Делегаты расположились на голой, залитой солнцем земле. Иосиф был без оружия. Со всей присущей ему пылкостью готовился он к тому, чтоб убедить осажденных в необходимости поступить благоразумно. День за днем давали они ему почувствовать свою ненависть. Как часто римские солдаты приносили ему свинцовые пули и другие снаряды осаждаемых с нацарапанной на них надписью: «Попади в Иосифа». Его отец, его брат томились в темницах форта Фасаила, их подвергали жесточайшим пыткам. Но для него это не имело значения. Он изгнал из сердца всякую горечь. Он постился, молил Ягве дать его речам силу.

Когда он начал говорить, то не мог усидеть на земле. Он вскочил; худой, стоял он в солнечных лучах, глаза его горели еще жарче от поста и от желания убедить. Он видел перед собой замкнутое, растерянное лицо доктора Амрама. Со времен Иотапаты Иосиф ничего не слышал об Амраме, кроме того, что именно Амрам потребовал его отлучения. Избрание парламентером Иосифова школьного товарища, страстно когда-то любившего его, а теперь так же горячо его ненавидевшего, не сулило ничего хорошего. Как всегда, предложения Иосифа необычайно мягки. Разум требует их принятия. Настойчиво, с железной, неопровержимой логикой убеждал Иосиф еврейских делегатов. Римляне, пояснил он им, обязываются восстановить по всей стране прежнее положение вещей.

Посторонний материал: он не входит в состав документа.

/-- STOP: `cancel <- 1` only while Stepping; one segment, no transaction, OK (R185). -/
def Obligations.StopSetsCancelOnlyWhileStepping : Prop :=
  ∀ (s : State) (c : Ctx), s.ctx? = some c →
    exec .stop s = .next { s with
      cancel := if s.seqState = .stepping then true else s.cancel
      trace := s.trace ++ [.respond s.cur ⟨.ok, .none⟩]
      ports := s.ports.modify s.cur fun _ => ⟨false, none, some ⟨.ok, .none⟩⟩ }

/-! ## Errors and faults -/

/-- A gated command whose segment 1 finds `ready` = 0 ends with NOT_READY and changes nothing else; INIT, SWRESET and
STOP never raise it (R202). R202 says "at acceptance"; the model makes the check in segment 1, a step of its own (log
7). -/
def Obligations.GatedCommandsNeedReady : Prop :=
  (∀ (i : Instr) (s : State) (c : Ctx), s.ctx? = some c → c.pos = 0 → s.ready = false → i.needsReady = true →
    exec i s = .next { s with
      trace := s.trace ++ [.respond s.cur ⟨.notReady, .none⟩]
      ports := s.ports.modify s.cur fun _ => ⟨false, none, some ⟨.notReady, .none⟩⟩ }) ∧
  (∀ (i : Instr) (s t : State) (p : Nat) (d : RespData), i.needsReady = false → exec i s = .next t →
    Event.respond p ⟨.notReady, d⟩ ∈ t.trace → Event.respond p ⟨.notReady, d⟩ ∈ s.trace)

/-- After segment 1 no command depends on `ready`: a command in flight continues as it would whatever `ready` becomes
(R118, R252). INIT, SWRESET and STOP depend on it at no position: INIT writes it, or leaves it as it was. The check that
R118 makes at acceptance is made in segment 1, so a gated command at position 0 does read it (log 7). -/
def Obligations.ReadyIsCheckedOnlyAtAcceptance : Prop :=
  (∀ (i : Instr) (s t : State) (c : Ctx) (b : Bool), s.ctx? = some c → c.pos ≠ 0 → i ≠ .init →
    exec i s = .next t → exec i (s.setReady b) = .next (t.setReady b)) ∧
  (∀ (i : Instr) (s t : State) (b : Bool), i.needsReady = false → exec i s = .next t →
    exec i (s.setReady b) = .next t ∨ exec i (s.setReady b) = .next (t.setReady b))

/-- STEP raises CONTENTION when a loop is running or a coil update is in flight, with no transaction and no state
change (R203). R203 says "at acceptance"; the model makes the check in segment 1, a step of its own (log 7). -/
def Obligations.StepContentionChangesNothing : Prop :=
  ∀ (dir : Dir) (count : BitVec 32) (s : State) (c : Ctx), s.ctx? = some c → c.pos = 0 → s.ready = true →
    (s.seqState = .stepping ∨ s.pulsing = true) →
    exec (.step dir count) s = .next { s with
      trace := s.trace ++ [.respond s.cur ⟨.contention, .none⟩]
      ports := s.ports.modify s.cur fun _ => ⟨false, none, some ⟨.contention, .none⟩⟩ }

/-- The commands that raise VALIDATION, and for which operands: with no transaction and no state change (R204). R204
says "at acceptance"; the model makes the check in segment 1, after the readiness check there (log 7). -/
def Obligations.ValidationErrorsChangeNothing : Prop :=
  ∀ (i : Instr) (s : State) (c : Ctx), s.ctx? = some c → c.pos = 0 → s.ready = true →
    ((∃ ch onTick offTick, i = .wrch ch onTick offTick ∧
        (16 ≤ ch.toNat ∨ 4095 < onTick.toNat ∨ 4095 < offTick.toNat)) ∨
     (∃ onTick offTick, i = .wrall onTick offTick ∧ (4095 < onTick.toNat ∨ 4095 < offTick.toNat)) ∨
     (∃ ch pin, i = .setpin ch pin ∧ 16 ≤ ch.toNat) ∨
     (∃ num den, i = .setstr num den ∧
        (dutyOf (strOperand num den) < 0 ∨ 4095 < dutyOf (strOperand num den)))) →
    exec i s = .next { s with
      trace := s.trace ++ [.respond s.cur ⟨.validation, .none⟩]
      ports := s.ports.modify s.cur fun _ => ⟨false, none, some ⟨.validation, .none⟩⟩ }

/-- SETFREQ's faults (R206): f = 0, or a prescale outside [0, 255]; before any transaction, with no response, `busy`
left as it was and no further segment, which the model says by emptying the port's context (log 9); a faulted state is
not final, a mark is never cleared, and a port whose command faulted, busy with an empty context (log 9), stays so for
ever. -/
def Obligations.SetfreqFaultsOutsideItsRange : Prop :=
  (∀ (num : BitVec 32) (den : BitVec 24) (s : State) (c : Ctx) (reason : FaultReason),
    s.ctx? = some c → c.pos = 0 → s.ready = true → den ≠ 0 →
    ((num = 0 ∧ reason = .freqNonpositive) ∨
     (num ≠ 0 ∧ reason = .prescaleRange ∧
       ¬(0 ≤ prescaleOf ((num.toNat : Rat) / (den.toNat : Rat)) ∧
         prescaleOf ((num.toNat : Rat) / (den.toNat : Rat)) ≤ 255))) →
    ∃ t, exec (.setfreq num den) s = .next t ∧
      t = { s with
        faulted := s.faulted.add reason
        trace := s.trace ++ [.fault s.cur reason]
        ports := s.ports.modify s.cur fun q => { q with ctx := none } } ∧
      t.faulted.has reason = true ∧ t.enabled s.cur = false ∧ t.final = false) ∧
  (∀ (s t : State) (reason : FaultReason), step s = .next t → s.faulted.has reason = true →
    t.faulted.has reason = true ∧ t.final = false) ∧
  (∀ (s t : State) (p : Nat) (q : Port), s.ports[p]? = some q → q.busy = true → q.ctx = none → step s = .next t →
    t.ports[p]? = some q)

/-- A transaction answered `err` ends its command in the next segment: PARTIAL_WRITE if a write or send of the command
was answered `ok` before, else TRANSPORT; no further transaction; a coil update clears `pulsing`, a step loop ends and
reports the iterations completed, and the step index stays (R164, R182, R205, R210, R211). -/
def Obligations.TransportFailureEndsTheCommand : Prop :=
  ∀ (i : Instr) (s : State) (c : Ctx), s.ctx? = some c → i.afterTransaction c.pos = true → c.answer = .err →
    ∃ t r, exec i s = .next t ∧
      r = Response.mk (if c.wrote then .partialWrite else .transport)
        (if i.isStep then .failedAfter (BitVec.ofNat 32 c.i) else .none) ∧
      t = { s with
        trace := s.trace ++ [.respond s.cur r]
        ports := s.ports.modify s.cur fun _ => ⟨false, none, some r⟩
        pulsing := if i.updatesCoils then false else s.pulsing
        seqState := if i.isStep then .idle else s.seqState
        cancel := if i.isStep then false else s.cancel }

/-- The writers of the shared elements (R22, R24 to R28, R30, R35, R210): a segment of any command leaves each element
unchanged unless the element is one the command writes; parameters, `refused` and the other ports are never touched; the
trace only grows; the clock does not go back; a fault mark is not cleared. -/
def Obligations.SegmentsKeepTheirFrame : Prop :=
  ∀ (i : Instr) (s t : State), exec i s = .next t →
    t.params = s.params ∧ t.refused = s.refused ∧ t.cur = s.cur ∧ t.env.turns = s.env.turns ∧
    (i.isInit = false → t.ready = s.ready) ∧
    (i.isStep = false → t.stepIndex = s.stepIndex ∧ t.seqState = s.seqState) ∧
    (i.isSetstr = false → t.throttle = s.throttle) ∧
    (i.updatesCoils = false → t.pulsing = s.pulsing) ∧
    (i.isStep = false → i.isStop = false → t.cancel = s.cancel) ∧
    (i.isSetfreq = false → t.faulted = s.faulted) ∧
    (i.isInit = false → i.isSetfreq = false → i.isStep = false → t.lastClock = s.lastClock) ∧
    (∀ r, s.faulted.has r = true → t.faulted.has r = true) ∧
    s.lastClock ≤ t.lastClock ∧ s.trace <+: t.trace ∧
    t.ports.length = s.ports.length ∧ (∀ p, p ≠ s.cur → t.ports[p]? = s.ports[p]?)

/-! ## Whole commands, run with no other port between their segments -/

/-- WRCH, WRALL and SETPIN, started while ready with valid operands and every write answered `ok`, issue their four
writes in order and end OK; nothing else changes (R111, R125, R130, R135). -/
def Obligations.GroupCommandsWriteFourBytes : Prop :=
  ∀ (i : Instr) (base : Byte) (onTick offTick : Nat) (s : State) (c : Ctx) (rest : List Ack),
    s.ctx? = some c → c.pos = 0 → s.ready = true → i.operandsValid = true →
    s.env.acks = List.replicate 4 .ok ++ rest →
    ((∃ ch on off, i = .wrch ch on off ∧ base = BitVec.ofNat 8 (6 + 4 * ch.toNat) ∧
        onTick = on.toNat ∧ offTick = off.toNat) ∨
     (∃ on off, i = .wrall on off ∧ base = 0xFA ∧ onTick = on.toNat ∧ offTick = off.toNat) ∨
     (∃ ch, i = .setpin ch .on ∧ base = BitVec.ofNat 8 (6 + 4 * ch.toNat) ∧ onTick = 4096 ∧ offTick = 0) ∨
     (∃ ch, i = .setpin ch .off ∧ base = BitVec.ofNat 8 (6 + 4 * ch.toNat) ∧ onTick = 0 ∧ offTick = 4096)) →
    runSegments i 5 s = .next { s with
      env := { s.env with acks := rest }
      trace := s.trace ++
        [.write s.cur s.params.dev base (BitVec.ofNat 8 (onTick % 256)) .ok,
         .write s.cur s.params.dev (base + 1) (BitVec.ofNat 8 (onTick / 256)) .ok,
         .write s.cur s.params.dev (base + 2) (BitVec.ofNat 8 (offTick % 256)) .ok,
         .write s.cur s.params.dev (base + 3) (BitVec.ofNat 8 (offTick / 256)) .ok,
         .respond s.cur ⟨.ok, .none⟩]
      ports := s.ports.modify s.cur fun _ => ⟨false, none, some ⟨.ok, .none⟩⟩ }

/-- INIT with every transaction answered `ok` and admissible clock readings t1 to t4: exactly 7 writes, 2 reads and 2
waits in the order of R120, MODE1 written back with SLEEP cleared; `ready` is 0 after every segment but the last, which
sets it with the OK response. -/
def Obligations.InitRunsTheHandshake : Prop :=
  ∀ (s : State) (c : Ctx) (m p : Byte) (t1 t2 t3 t4 : Rat) (acks : List Ack) (reads : List ReadAnswer)
    (clocks : List Rat), s.ctx? = some c → c.pos = 0 →
    s.env.acks = List.replicate 7 .ok ++ acks → s.env.reads = .ok m :: .ok p :: reads →
    s.env.clocks = t1 :: t2 :: t3 :: t4 :: clocks →
    0 ≤ s.lastClock → s.lastClock ≤ t1 → t1 + 5 ≤ t2 → t2 ≤ t3 → t3 + 5 ≤ t4 →
    (∀ k, 1 ≤ k → k < 12 → ∃ u, runSegments .init k s = .next u ∧ u.ready = false ∧ u.enabled s.cur = true) ∧
    runSegments .init 12 s = .next { s with
      ready := true
      lastClock := t4
      env := { s.env with acks := acks, reads := reads, clocks := clocks }
      trace := s.trace ++
        [.write s.cur s.params.dev 0xFA 0x00 .ok, .write s.cur s.params.dev 0xFB 0x00 .ok,
         .write s.cur s.params.dev 0xFC 0x00 .ok, .write s.cur s.params.dev 0xFD 0x00 .ok,
         .write s.cur s.params.dev 0x01 0x04 .ok, .write s.cur s.params.dev 0x00 0x01 .ok,
         .clock s.cur t1, .wait s.cur (t1 + 5), .clock s.cur t2,
         .read s.cur s.params.dev 0x00 (.ok m), .write s.cur s.params.dev 0x00 (m &&& 0xEF) .ok,
         .clock s.cur t3, .wait s.cur (t3 + 5), .clock s.cur t4,
         .read s.cur s.params.dev 0xFE (.ok p),
         .respond s.cur ⟨.ok, .prescaleFreq p (freqOf p)⟩]
      ports := s.ports.modify s.cur fun _ => ⟨false, none, some ⟨.ok, .prescaleFreq p (freqOf p)⟩⟩ }

/-- SETFREQ with every transaction answered `ok`: read MODE1, sleep byte, prescale, restore, wait at least 5 ms,
restart byte, and the prescale written is the response (R140). -/
def Obligations.SetfreqRunsTheSequence : Prop :=
  ∀ (num : BitVec 32) (den : BitVec 24) (p : Nat) (s : State) (c : Ctx) (old : Byte) (t1 t2 : Rat)
    (acks : List Ack) (reads : List ReadAnswer) (clocks : List Rat),
    s.ctx? = some c → c.pos = 0 → s.ready = true → num ≠ 0 →
    prescaleOf ((num.toNat : Rat) / (den.toNat : Rat)) = p → p ≤ 255 →
    s.env.acks = List.replicate 4 .ok ++ acks → s.env.reads = .ok old :: reads →
    s.env.clocks = t1 :: t2 :: clocks → 0 ≤ s.lastClock → s.lastClock ≤ t1 → t1 + 5 ≤ t2 →
    runSegments (.setfreq num den) 7 s = .next { s with
      lastClock := t2
      env := { s.env with acks := acks, reads := reads, clocks := clocks }
      trace := s.trace ++
        [.read s.cur s.params.dev 0x00 (.ok old),
         .write s.cur s.params.dev 0x00 ((old &&& 0x7F) ||| 0x10) .ok,
         .write s.cur s.params.dev 0xFE (BitVec.ofNat 8 p) .ok,
         .write s.cur s.params.dev 0x00 old .ok,
         .clock s.cur t1, .wait s.cur (t1 + 5), .clock s.cur t2,
         .write s.cur s.params.dev 0x00 (old ||| 0x80) .ok,
         .respond s.cur ⟨.ok, .prescale (BitVec.ofNat 8 p)⟩]
      ports := s.ports.modify s.cur fun _ => ⟨false, none, some ⟨.ok, .prescale (BitVec.ofNat 8 p)⟩⟩ }

/-- SETSTR with a duty in range and every write answered `ok`: (0, duty) to pwm1's group and then to pwm2's, and the
fraction as given becomes `throttle` (R165). -/
def Obligations.SetstrWritesBothWindings : Prop :=
  ∀ (num : BitVec 32) (den : BitVec 24) (d : Nat) (s : State) (c : Ctx) (acks : List Ack),
    s.ctx? = some c → c.pos = 0 → s.ready = true → dutyOf ((num.toInt : Rat) / (den.toNat : Rat)) = d → d ≤ 4095 →
    s.env.acks = List.replicate 8 .ok ++ acks →
    runSegments (.setstr num den) 9 s = .next { s with
      throttle := (num.toInt : Rat) / (den.toNat : Rat)
      env := { s.env with acks := acks }
      trace := s.trace ++
        writeEvents s.cur s.params.dev
          (groupWrites (chanBase s.params.wiring.pwm1) 0 d ++ groupWrites (chanBase s.params.wiring.pwm2) 0 d) ++
        [.respond s.cur ⟨.ok, .none⟩]
      ports := s.ports.modify s.cur fun _ => ⟨false, none, some ⟨.ok, .none⟩⟩ }

/-- COILS and IDLE with every write answered `ok`: sixteen writes in the fixed order, `pulsing` = 0 at the end
whatever it was, and nothing else changes (R164, R170, R175). -/
def Obligations.CoilUpdatesWriteSixteenBytes : Prop :=
  ∀ (i : Instr) (pattern : CoilState) (s : State) (c : Ctx) (acks : List Ack),
    (i = .coils pattern ∨ (i = .idle ∧ pattern = 0)) →
    s.ctx? = some c → c.pos = 0 → s.ready = true → s.env.acks = List.replicate 16 .ok ++ acks →
    runSegments i 17 s = .next { s with
      pulsing := false
      env := { s.env with acks := acks }
      trace := s.trace ++ writeEvents s.cur s.params.dev (coilWrites s.params.wiring pattern) ++
        [.respond s.cur ⟨.ok, .none⟩]
      ports := s.ports.modify s.cur fun _ => ⟨false, none, some ⟨.ok, .none⟩⟩ }

/-- A coil update whose k-th write is answered `err`: the k writes before it stand, the failing one is the last, the
status is TRANSPORT for k = 0 and PARTIAL_WRITE otherwise, and `pulsing` = 0 (R164, R205, R211). -/
def Obligations.FailedCoilUpdateIsPrecise : Prop :=
  ∀ (i : Instr) (pattern : CoilState) (k : Nat) (w : RegWrite) (s : State) (c : Ctx) (acks : List Ack),
    (i = .coils pattern ∨ (i = .idle ∧ pattern = 0)) →
    s.ctx? = some c → c.pos = 0 → c.wrote = false → s.ready = true →
    (coilWrites s.params.wiring pattern)[k]? = some w →
    s.env.acks = List.replicate k .ok ++ .err :: acks →
    runSegments i (k + 2) s = .next { s with
      pulsing := false
      env := { s.env with acks := acks }
      trace := s.trace ++ writeEvents s.cur s.params.dev ((coilWrites s.params.wiring pattern).take k) ++
        [.write s.cur s.params.dev w.reg w.val .err,
         .respond s.cur ⟨if k = 0 then .transport else .partialWrite, .none⟩]
      ports := s.ports.modify s.cur fun _ => ⟨false, none, some ⟨if k = 0 then .transport else .partialWrite, .none⟩⟩ }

Они гарантируют жизнь всем находящимся в городе гражданским лицам, гарантируют автономию храмового служения. Их единственное требование — чтобы гарнизон отдался на милость победителя. Иосиф убеждал доктора Амрама нараспев, пользуясь формулами юридически-богословского диспута, привычными для них со времен их студенчества. Он спрашивал по пунктам:

— Что потеряете вы, отдав город? Что выиграете вы, не сделав этого? Если вы сдадите город, то уцелеет гражданское население, храм, служение Ягве. Если же город придется брать с оружием в руках, то все погибло — армия, население, храм. Вы скажете, пожалуй, что войско не более виновато, чем вы, оно только выполняло вашу волю. Возможно. Но разве вы не посылаете козла в пустыню[143], возложив на него грехи всех? Пошлите войско к римлянам, пусть несколько человек расплатятся за всех.

Горячо уговаривая, приблизился Иосиф к доктору Амраму. Но тот отступил, продолжая сохранять семь шагов расстояния.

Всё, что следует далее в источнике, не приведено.